How to complete this task
Report back every line from the entries below in which the word "OpWord" occurs.

Source information
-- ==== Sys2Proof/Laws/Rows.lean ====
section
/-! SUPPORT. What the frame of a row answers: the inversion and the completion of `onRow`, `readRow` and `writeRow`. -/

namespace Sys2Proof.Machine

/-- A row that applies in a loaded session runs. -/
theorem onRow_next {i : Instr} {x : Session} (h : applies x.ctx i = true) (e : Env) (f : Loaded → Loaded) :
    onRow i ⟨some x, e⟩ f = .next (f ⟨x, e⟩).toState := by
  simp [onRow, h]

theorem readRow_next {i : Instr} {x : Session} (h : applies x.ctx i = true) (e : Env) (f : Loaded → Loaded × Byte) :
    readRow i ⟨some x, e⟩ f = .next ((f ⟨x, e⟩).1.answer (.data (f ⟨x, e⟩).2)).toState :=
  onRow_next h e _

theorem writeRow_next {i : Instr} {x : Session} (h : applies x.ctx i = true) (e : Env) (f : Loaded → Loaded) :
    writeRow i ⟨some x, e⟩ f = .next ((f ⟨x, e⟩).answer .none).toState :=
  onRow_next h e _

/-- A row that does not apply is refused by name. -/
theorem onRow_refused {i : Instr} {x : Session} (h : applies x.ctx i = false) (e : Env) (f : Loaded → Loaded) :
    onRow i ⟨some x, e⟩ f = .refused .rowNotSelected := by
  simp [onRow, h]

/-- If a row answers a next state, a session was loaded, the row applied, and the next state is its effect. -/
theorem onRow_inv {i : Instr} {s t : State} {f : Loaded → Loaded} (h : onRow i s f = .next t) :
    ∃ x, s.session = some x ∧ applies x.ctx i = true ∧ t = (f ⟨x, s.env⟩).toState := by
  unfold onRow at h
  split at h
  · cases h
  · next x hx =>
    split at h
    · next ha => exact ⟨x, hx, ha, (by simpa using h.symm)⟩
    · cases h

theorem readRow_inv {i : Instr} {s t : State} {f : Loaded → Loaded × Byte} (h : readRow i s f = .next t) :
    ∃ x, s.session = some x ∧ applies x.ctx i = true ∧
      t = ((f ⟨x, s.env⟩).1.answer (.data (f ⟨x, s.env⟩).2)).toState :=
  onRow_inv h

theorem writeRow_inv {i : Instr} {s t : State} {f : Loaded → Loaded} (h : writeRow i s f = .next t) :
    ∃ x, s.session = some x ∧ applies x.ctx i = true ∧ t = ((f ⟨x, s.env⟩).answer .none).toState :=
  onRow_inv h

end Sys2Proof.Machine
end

--

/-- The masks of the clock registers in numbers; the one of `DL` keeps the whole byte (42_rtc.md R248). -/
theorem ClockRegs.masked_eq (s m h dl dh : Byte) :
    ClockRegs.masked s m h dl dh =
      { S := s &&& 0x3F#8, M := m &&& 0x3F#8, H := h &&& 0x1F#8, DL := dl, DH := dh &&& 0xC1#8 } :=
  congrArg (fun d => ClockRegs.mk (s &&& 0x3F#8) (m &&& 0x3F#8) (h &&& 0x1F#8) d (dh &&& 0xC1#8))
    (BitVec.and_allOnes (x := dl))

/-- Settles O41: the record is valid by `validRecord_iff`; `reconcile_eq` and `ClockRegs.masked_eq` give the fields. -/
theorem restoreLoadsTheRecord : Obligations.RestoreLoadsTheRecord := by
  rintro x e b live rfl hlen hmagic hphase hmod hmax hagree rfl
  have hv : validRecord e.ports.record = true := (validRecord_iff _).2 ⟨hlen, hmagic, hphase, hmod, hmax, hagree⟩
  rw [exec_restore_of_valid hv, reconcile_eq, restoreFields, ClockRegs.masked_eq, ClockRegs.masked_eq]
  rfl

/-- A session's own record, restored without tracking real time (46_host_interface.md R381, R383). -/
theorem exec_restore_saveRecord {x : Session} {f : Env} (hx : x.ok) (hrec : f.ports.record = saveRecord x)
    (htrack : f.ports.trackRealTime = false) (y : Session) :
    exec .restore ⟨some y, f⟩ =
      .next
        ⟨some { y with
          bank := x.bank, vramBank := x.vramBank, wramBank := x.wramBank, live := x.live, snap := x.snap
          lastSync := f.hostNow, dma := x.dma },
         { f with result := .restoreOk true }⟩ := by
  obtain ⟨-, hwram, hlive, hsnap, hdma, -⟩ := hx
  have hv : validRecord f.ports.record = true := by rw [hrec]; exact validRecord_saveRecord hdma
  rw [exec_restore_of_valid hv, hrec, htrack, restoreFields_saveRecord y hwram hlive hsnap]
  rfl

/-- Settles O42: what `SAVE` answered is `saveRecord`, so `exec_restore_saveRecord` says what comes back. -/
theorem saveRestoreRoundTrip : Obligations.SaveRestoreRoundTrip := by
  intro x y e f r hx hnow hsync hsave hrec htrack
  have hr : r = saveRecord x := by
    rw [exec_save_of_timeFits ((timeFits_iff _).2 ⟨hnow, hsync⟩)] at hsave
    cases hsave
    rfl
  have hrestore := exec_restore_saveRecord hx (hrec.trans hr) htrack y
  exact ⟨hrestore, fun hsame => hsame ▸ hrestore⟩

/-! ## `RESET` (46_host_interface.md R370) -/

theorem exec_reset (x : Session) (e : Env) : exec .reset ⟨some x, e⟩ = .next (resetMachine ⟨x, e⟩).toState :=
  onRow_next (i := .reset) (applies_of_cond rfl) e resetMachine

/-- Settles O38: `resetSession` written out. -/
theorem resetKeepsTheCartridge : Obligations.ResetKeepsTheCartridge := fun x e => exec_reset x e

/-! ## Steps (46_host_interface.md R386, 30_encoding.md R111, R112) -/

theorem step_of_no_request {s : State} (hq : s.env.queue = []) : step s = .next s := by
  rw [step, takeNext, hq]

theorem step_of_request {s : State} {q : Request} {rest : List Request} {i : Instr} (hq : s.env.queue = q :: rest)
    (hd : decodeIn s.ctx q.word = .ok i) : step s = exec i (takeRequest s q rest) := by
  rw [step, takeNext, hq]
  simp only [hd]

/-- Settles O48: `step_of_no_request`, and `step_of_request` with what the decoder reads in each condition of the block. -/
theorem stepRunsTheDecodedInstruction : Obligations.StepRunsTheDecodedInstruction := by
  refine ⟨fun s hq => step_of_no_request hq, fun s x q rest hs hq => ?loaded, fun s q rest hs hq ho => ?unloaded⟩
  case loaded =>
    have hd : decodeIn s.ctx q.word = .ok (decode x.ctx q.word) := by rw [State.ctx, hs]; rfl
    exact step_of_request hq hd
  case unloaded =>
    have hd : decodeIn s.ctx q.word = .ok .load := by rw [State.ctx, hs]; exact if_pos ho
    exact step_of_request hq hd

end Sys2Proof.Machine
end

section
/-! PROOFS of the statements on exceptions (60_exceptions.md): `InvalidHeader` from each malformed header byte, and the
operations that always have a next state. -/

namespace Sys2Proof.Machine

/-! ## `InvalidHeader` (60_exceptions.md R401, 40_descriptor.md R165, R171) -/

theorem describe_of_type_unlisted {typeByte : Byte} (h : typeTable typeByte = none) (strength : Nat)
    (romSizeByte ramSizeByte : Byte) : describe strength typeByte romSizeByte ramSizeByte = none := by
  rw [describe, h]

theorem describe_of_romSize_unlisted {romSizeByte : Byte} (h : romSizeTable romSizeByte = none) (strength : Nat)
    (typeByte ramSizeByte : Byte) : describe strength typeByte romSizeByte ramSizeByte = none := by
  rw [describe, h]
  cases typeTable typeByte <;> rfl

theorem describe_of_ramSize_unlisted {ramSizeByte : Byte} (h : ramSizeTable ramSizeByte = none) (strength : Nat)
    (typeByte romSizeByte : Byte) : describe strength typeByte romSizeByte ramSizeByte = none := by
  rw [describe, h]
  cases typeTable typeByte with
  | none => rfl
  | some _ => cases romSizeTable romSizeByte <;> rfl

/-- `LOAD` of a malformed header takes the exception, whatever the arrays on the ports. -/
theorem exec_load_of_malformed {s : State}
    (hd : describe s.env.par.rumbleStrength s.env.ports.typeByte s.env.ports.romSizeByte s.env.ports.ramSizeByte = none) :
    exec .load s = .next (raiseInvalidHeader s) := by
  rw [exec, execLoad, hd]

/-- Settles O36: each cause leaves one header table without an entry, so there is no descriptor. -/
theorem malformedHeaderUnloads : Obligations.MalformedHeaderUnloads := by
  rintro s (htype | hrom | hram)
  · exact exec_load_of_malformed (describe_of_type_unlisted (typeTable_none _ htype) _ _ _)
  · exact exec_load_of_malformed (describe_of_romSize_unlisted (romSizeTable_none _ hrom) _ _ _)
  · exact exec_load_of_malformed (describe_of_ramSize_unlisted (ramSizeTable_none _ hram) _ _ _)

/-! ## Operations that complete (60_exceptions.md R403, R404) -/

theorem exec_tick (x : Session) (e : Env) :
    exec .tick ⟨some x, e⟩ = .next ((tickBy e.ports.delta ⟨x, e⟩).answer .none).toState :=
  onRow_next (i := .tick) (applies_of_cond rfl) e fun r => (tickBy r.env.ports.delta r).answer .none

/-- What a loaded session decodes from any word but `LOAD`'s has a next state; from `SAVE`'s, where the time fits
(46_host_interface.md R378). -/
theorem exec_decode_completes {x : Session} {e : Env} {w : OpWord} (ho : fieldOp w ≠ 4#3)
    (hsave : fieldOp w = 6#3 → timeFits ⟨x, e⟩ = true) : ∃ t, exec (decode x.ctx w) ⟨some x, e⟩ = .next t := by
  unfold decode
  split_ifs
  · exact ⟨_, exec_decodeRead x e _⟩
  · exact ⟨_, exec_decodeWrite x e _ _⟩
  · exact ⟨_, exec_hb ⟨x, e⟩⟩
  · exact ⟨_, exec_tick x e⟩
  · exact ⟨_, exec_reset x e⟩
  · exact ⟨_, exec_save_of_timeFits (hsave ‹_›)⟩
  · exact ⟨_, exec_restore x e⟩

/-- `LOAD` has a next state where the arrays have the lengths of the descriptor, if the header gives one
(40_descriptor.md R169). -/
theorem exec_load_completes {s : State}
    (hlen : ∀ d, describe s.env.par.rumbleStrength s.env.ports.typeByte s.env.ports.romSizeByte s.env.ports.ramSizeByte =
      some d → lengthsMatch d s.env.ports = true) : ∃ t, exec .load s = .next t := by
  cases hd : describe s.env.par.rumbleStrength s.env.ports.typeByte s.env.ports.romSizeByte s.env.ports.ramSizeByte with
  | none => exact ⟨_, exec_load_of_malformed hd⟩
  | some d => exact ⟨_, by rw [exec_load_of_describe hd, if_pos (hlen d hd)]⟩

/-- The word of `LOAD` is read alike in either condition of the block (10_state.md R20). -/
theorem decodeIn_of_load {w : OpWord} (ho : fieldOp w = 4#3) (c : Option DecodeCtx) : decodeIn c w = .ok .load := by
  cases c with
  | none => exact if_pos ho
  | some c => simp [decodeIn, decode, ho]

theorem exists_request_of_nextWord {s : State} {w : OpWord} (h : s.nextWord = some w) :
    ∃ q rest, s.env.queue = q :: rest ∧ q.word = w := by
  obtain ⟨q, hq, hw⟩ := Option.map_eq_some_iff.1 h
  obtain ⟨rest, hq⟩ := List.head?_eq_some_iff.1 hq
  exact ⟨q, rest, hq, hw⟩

Expected output
theorem exec_decode_completes {x : Session} {e : Env} {w : OpWord} (ho : fieldOp w ≠ 4#3)
theorem decodeIn_of_load {w : OpWord} (ho : fieldOp w = 4#3) (c : Option DecodeCtx) : decodeIn c w = .ok .load := by
theorem exists_request_of_nextWord {s : State} {w : OpWord} (h : s.nextWord = some w) :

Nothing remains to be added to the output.